Competence meant going to trial. Edwards, determined to take his newfound stability out for a spin, asked to represent himself. He told the trial judge that his court-appointed lawyer wasn't spending enough time on the case, wasn't sharing with Edwards legal materials for use in the defense, and wanted to pursue a line of defense with which Edwards didn't agree. In response, the trial judge said that Edwards was "competent to stand trial, but I'm not going to find he's competent to defend himself." In short, the judge forced Edwards to accept representation by a lawyer Edwards didn't want along with a defense in which Edwards didn't believe.
If that result sounds odd, it should. In 1975, in Faretta v. California, the Supreme Court held that the Constitution, by operation of the Sixth Amendment's guarantee of the right to counsel in a criminal case, entitles a defendant to represent himself if he "voluntarily and intelligently elects to do so." Faretta notwithstanding, the Indiana trial judge found Edwards was competent enough to understand the proceedings against him and could assist in his defense but was nevertheless not competent enough to represent himself.
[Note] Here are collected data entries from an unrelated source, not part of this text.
-- ==== Sys2Proof/Machine/Order.lean ====
section
/-! DEFINITION. The ordering machine: store buffers, loads, drains, fences and bound regions
(12 R249 to R264). -/

namespace Sys2Proof.Machine

open Sys2Proof

/-! ## Reading through the store buffers (R253) -/

/-- The byte at `q` in a piece. -/
def Piece.byteAt (x : Piece) (q : Place) : Option Byte :=
  match x.place.offset q with
  | some k => x.bytes[k]?
  | none => none

/-- The newest value of a byte among entries listed oldest first. -/
def newestByte (es : List Entry) (q : Place) : Option Byte :=
  es.foldl (fun acc e => e.pieces.foldl (fun acc x => match x.byteAt q with | some b => some b | none => acc) acc) none

/-- The entries of the block's fragment store buffers that hold a fragment's stores. -/
def Block.fsbOf (b : Block) (frag : Nat) : List Entry := b.fsb.filter (fun e => e.frags.contains frag)

/-- The newest buffered value of a byte for a fragment of the block: its own stores, then the block's, those on
their way to another core among them (R221, R253 cases 1 and 2). -/
def buffered (b : Block) (frag : Nat) (q : Place) : Option Byte :=
  match newestByte (b.fsbOf frag) q with
  | some x => some x
  | none => newestByte (b.wire ++ b.bsb) q

/-- Releases of a sync object that a thread has acquired. -/
def Thread.acquiredOf (t : Thread) (job : BitVec 16) (sync : DWord) : Nat :=
  ((t.acquired.find? (fun x => x.1 == job && x.2.1 == sync)).map (·.2.2)).getD 0

/-- A REL of the scope that published the store reaches the reader's block (R272). -/
def HistStore.reaches (x : HistStore) (peers : List Nat) (via : BitVec 3) : Bool :=
  4 ≤ via.toNat || (via == 3#3 && peers.contains x.block)

/-- A bound store that a thread of a block is sure to see (R253, R262); `peers` are the blocks of its gang. -/
def HistStore.sure (x : HistStore) (block : Nat) (peers : List Nat) (t : Thread) (seen : Nat) : Bool :=
  x.block == block || x.serial ≤ seen ||
    x.tags.any (fun r => r.1 ≤ t.acquiredOf x.job x.sync && x.reaches peers r.2)

/-- The stores of a history that a load may return: the last sure one, or any published later one (R263). -/
def History.options (h : History) (block : Nat) (peers : List Nat) (t : Thread) (seen : Nat) : List (Byte × Nat) :=
  h.stores.foldl (fun acc x =>
    if x.sure block peers t seen then [(x.value, x.serial)]
    else if !x.tags.isEmpty then acc ++ [(x.value, x.serial)] else acc) [(h.base, 0)]

def Thread.seenAt (t : Thread) (p : Place) : Nat := ((t.seen.find? (fun x => x.1 == p)).map (·.2)).getD 0

/-- A byte at its home as a thread of a block sees it, with the serial of the bound store it comes from; among several
permitted values a free value chooses. -/
def State.pickByte (s : State) (b : Block) (t : Thread) (q : Place) : (Byte × Nat) × State :=
  match s.sync.histories.find? (fun h => h.place == q) with
  | some h =>
      let os := h.options b.id ((s.gangBlocks b.grid b.gang).map (·.id)) t (t.seenAt q)
      let r := if os.length ≤ 1 then (0, s) else s.draw
      (os.getD (r.1 % os.length) (h.base, 0), r.2)
  | none => ((s.byteFor t.serial q, 0), s)

/-- A thread has been shown the bound stores of some serials (R253). -/
def State.sawBytes (s : State) (w lane : Nat) (p : Place) (xs : List (Byte × Nat)) : State :=
  s.modWarp w (fun w => { w with threads := Vector.ofFn (fun (l : Fin 32) =>
    match w.threads[l] with
    | some t => if l.val = lane then
        some { t with seen := (List.range xs.length).foldl (fun m i => match xs[i]? with
          | some x => if x.2 = 0 then m else setKey (p.at i) x.2 m
          | none => m) t.seen } else some t
    | none => none) })

/-- A byte at its home as a thread sees it. -/
def State.homeByte (s : State) (w : Nat) (lane : Nat) (b : Block) (t : Option Thread) (q : Place) : Byte × State :=
  match t with
  | some t =>
      if s.sync.histories.any (fun h => h.place == q) then
        let r := s.pickByte b t q
        (r.1.1, r.2.sawBytes w lane q [r.1])
      else (s.byteFor t.serial q, s)
  | none => ((s.getAt q 1).headD 0, s)

/-- The bytes a load of a lane returns when it is performed now (R253). `home` gives the bytes of another device. -/
def State.readBytes (s : State) (f : Frag) (w : Warp) (b : Block) (lane : Nat) (p : Place) (n : Nat)
    (home : List Byte) : List Byte × State :=
  (List.range n).foldl (fun r i =>
    let q := p.at i
    match buffered b f.id q with
    | some x => (r.1 ++ [x], r.2)
    | none =>
        match p with
        | .far _ _ | .member _ _ _ _ => (r.1 ++ [((f.kept.find? (fun x => x.1 == q)).map (·.2)).getD (home.getD i 0)], r.2)
        | _ =>
            if s.sync.histories.isEmpty && s.sync.hidden.isEmpty then (r.1 ++ [(s.getAt q 1).headD 0], r.2)
            else
              let t := (r.2.warp? w.id).bind (fun w => w.threads.toList.getD lane none)
              let y := r.2.homeByte w.id lane b t q
              (r.1 ++ [y.1], y.2)) ([], s)

/-- The bytes at a place that an early read holds, if it holds them all. -/
def Early.gives (e : Early) (p : Place) (n : Nat) : Option (List (Byte × Nat)) :=
  match e.place.offset p with
  | some k => if k + n ≤ e.bytes.length then some ((e.bytes.drop k).take n) else none
  | none => none

/-- The bytes of a load that is performed only now, for what the thread has read early of them is void (R103). -/
def State.readNow (s : State) (f : Frag) (w : Warp) (b : Block) (lane : Nat) (p : Place) (n : Nat) : List Byte × State :=
  (match w.threads.toList.getD lane none with | some t => s.forgetAt [t.serial] p n | none => s).readBytes f w b lane p n []

/-- The bytes a load of a lane returns (R253): performed now, or performed earlier where nothing has ordered it since
(R103, R252); a free value chooses. -/
def State.loadBytes (s : State) (f : Frag) (w : Warp) (b : Block) (lane : Nat) (p : Place) (n : Nat)
    (home : List Byte) : List Byte × State :=
  match w.threads.toList.getD lane none with
  | none => s.readBytes f w b lane p n home
  | some t =>
      match s.sync.early.filterMap (fun e => if e.thread == t.serial then e.gives p n else none) with
      | [] => (s.forgetAt [t.serial] p n).readBytes f w b lane p n home
      | os =>
          let r := (s.forgetAt [t.serial] p n).draw
          match os[r.1 % (os.length + 1)]? with
          | some xs => (xs.map (·.1), r.2.sawBytes w.id lane p xs)
          | none => r.2.readBytes f w b lane p n home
By a vote of 7-2, the Supreme Court agreed with the Indiana trial judge. Justice Stephen Breyer, writing for the majority, reasoned that being competent to stand trial, and even to plead guilty, required less mental faculty than being competent "to conduct trial proceedings." The majority emphasized that mental illness varies by degree and over time and that litigating a case can be a complicated and difficult matter, only more so if the person handling it is mentally ill. With those considerations in mind, Breyer reasoned that a trial judge ought to have the discretion to require a mentally ill defendant to go to trial with an attorney.